[Records to process — start]

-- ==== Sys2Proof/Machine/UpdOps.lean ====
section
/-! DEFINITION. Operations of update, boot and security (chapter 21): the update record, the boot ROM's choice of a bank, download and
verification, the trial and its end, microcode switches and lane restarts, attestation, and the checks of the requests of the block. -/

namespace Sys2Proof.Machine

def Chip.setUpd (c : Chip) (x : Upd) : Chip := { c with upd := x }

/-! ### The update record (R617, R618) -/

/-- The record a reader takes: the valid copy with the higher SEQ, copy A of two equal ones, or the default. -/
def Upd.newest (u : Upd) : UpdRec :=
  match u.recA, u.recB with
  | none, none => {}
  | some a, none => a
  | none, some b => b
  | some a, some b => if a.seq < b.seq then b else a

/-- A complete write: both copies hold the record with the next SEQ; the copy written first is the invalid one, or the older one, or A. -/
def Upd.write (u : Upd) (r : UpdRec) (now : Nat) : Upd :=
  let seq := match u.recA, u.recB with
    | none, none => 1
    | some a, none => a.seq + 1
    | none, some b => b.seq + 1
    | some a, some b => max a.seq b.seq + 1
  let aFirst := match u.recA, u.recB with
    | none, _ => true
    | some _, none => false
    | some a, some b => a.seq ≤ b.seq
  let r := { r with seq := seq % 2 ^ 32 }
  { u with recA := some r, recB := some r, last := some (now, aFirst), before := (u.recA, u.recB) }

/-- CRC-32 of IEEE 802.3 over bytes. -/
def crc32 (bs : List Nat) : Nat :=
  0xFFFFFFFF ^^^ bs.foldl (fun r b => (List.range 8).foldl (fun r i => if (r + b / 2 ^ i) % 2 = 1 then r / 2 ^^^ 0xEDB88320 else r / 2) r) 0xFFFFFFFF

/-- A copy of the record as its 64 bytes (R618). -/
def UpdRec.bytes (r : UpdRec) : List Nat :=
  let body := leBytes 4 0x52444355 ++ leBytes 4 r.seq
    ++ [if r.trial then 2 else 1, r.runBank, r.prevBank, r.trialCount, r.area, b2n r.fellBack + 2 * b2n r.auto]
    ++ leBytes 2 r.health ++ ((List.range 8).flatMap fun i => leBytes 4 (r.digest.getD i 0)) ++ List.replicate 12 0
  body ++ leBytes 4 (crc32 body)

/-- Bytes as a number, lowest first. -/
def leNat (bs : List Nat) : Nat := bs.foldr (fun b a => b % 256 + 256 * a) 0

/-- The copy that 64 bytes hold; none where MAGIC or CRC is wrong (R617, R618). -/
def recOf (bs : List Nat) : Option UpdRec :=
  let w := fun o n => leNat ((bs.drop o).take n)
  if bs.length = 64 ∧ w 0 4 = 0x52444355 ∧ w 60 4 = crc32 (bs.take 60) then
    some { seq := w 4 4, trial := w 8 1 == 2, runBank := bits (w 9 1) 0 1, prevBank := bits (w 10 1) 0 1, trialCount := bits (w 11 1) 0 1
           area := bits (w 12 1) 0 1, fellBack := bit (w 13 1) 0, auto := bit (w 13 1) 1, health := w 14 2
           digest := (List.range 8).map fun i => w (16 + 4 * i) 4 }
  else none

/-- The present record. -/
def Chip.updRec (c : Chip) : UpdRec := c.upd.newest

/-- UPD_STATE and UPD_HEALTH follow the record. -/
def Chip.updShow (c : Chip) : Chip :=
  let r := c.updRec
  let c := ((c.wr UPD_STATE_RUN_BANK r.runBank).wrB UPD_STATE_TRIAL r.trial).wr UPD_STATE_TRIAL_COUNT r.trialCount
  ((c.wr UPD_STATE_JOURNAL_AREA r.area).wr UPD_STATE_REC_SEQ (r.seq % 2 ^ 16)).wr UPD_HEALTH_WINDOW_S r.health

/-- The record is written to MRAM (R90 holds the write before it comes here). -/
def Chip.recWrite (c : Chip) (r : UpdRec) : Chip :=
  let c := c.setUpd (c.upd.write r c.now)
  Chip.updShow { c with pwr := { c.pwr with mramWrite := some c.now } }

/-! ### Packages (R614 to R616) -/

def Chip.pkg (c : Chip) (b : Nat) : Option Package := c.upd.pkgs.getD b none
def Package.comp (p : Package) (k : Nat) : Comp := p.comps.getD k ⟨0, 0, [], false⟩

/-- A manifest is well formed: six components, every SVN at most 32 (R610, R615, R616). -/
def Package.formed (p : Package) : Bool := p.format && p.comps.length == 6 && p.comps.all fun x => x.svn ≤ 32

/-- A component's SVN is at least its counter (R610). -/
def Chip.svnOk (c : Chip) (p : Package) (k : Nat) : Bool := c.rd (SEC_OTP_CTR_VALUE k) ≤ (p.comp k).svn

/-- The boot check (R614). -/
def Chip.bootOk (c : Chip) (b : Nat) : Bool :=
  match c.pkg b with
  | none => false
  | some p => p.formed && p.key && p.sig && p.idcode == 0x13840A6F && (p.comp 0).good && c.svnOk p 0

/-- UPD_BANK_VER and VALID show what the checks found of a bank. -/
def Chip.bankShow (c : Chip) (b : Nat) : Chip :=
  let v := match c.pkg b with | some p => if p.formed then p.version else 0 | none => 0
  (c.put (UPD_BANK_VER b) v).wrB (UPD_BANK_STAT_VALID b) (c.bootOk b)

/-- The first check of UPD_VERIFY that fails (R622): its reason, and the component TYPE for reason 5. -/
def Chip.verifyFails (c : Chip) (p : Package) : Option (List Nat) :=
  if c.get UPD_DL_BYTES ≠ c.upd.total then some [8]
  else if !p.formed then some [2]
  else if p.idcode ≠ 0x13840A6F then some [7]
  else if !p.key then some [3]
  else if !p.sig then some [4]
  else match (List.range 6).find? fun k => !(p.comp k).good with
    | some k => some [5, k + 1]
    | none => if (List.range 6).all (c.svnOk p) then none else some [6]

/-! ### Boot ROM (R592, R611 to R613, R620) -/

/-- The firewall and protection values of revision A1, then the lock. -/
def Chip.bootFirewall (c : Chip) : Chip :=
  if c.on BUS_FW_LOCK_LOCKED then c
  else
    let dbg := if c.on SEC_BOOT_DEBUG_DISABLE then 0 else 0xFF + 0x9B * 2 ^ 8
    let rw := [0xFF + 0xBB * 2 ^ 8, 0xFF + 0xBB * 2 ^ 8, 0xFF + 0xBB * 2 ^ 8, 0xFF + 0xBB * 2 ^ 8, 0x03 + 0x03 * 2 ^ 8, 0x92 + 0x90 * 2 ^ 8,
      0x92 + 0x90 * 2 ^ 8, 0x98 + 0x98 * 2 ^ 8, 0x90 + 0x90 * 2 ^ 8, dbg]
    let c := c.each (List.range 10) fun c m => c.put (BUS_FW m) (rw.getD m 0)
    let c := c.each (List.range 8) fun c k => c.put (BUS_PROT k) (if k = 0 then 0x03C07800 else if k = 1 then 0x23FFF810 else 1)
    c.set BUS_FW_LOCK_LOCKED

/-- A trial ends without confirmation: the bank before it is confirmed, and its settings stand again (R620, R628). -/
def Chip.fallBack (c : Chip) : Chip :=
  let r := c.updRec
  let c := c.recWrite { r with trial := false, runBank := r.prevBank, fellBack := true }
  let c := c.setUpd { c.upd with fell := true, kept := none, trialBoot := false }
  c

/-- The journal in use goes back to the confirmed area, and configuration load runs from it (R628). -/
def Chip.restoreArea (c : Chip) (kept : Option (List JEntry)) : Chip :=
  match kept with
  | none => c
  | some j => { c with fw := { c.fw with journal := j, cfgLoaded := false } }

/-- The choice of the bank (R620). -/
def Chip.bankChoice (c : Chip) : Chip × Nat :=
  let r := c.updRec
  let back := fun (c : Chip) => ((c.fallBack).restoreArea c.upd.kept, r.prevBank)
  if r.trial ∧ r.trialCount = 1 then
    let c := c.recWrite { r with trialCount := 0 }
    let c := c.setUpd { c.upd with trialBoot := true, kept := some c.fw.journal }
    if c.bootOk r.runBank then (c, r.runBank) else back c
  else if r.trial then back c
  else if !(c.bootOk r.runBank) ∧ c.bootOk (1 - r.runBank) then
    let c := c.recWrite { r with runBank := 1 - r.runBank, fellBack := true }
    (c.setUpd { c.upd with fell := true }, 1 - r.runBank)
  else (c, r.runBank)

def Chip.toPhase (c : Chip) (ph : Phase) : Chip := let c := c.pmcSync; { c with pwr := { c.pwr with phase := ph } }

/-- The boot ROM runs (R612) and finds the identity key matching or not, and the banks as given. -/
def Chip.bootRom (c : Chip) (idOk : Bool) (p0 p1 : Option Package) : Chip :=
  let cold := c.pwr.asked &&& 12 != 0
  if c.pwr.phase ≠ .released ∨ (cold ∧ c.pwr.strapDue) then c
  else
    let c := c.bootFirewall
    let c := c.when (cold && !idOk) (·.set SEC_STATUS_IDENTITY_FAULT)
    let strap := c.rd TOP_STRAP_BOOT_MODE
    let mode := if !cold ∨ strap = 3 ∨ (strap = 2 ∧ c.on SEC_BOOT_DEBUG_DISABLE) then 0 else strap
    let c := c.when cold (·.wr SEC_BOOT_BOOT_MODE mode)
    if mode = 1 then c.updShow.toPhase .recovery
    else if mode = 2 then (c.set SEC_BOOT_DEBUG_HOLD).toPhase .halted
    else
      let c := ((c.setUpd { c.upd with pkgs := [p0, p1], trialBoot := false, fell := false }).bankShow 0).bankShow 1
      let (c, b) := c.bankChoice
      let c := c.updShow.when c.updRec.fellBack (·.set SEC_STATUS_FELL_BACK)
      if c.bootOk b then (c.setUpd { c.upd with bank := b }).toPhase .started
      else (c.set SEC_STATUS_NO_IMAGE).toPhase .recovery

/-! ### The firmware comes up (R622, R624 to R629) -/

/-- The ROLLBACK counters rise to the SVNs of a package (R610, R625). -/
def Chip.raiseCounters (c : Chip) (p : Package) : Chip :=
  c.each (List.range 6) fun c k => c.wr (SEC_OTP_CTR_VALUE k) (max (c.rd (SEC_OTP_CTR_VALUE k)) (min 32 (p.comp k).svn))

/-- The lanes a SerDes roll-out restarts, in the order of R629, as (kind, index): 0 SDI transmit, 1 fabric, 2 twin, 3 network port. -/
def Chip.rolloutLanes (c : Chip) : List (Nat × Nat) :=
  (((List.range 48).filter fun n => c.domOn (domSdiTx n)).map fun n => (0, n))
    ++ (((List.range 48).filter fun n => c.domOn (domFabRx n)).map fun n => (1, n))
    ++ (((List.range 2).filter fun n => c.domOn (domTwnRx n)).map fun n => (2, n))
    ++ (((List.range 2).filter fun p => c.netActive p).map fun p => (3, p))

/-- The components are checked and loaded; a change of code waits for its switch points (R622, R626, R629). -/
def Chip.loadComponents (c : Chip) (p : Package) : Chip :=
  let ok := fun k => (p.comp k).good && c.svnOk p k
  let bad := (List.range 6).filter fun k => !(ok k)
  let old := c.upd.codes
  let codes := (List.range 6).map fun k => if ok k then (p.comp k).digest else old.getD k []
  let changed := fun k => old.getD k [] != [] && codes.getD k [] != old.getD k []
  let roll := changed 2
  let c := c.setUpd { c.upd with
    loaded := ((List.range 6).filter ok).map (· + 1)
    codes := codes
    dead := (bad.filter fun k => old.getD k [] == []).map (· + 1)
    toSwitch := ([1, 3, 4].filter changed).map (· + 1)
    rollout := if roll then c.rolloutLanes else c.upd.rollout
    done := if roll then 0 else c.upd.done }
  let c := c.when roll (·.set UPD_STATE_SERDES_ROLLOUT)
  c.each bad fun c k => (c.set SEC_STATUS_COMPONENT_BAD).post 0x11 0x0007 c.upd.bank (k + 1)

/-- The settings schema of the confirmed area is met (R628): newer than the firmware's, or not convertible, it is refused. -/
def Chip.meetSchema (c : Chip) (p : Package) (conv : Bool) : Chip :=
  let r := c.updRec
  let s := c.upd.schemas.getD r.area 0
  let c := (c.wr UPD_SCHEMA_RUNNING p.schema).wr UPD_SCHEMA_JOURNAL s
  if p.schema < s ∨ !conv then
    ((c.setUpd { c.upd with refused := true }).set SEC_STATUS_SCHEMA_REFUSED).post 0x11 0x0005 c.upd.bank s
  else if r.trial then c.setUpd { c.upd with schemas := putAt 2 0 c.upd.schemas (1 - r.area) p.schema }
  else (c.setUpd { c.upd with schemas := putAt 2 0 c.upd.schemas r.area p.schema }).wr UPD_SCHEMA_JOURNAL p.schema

[Records to process — finish]

■ **Exercise requirements**
Considering the records above, how many lines hold "comes"? Please answer with only the number.

■ **Final answer**
2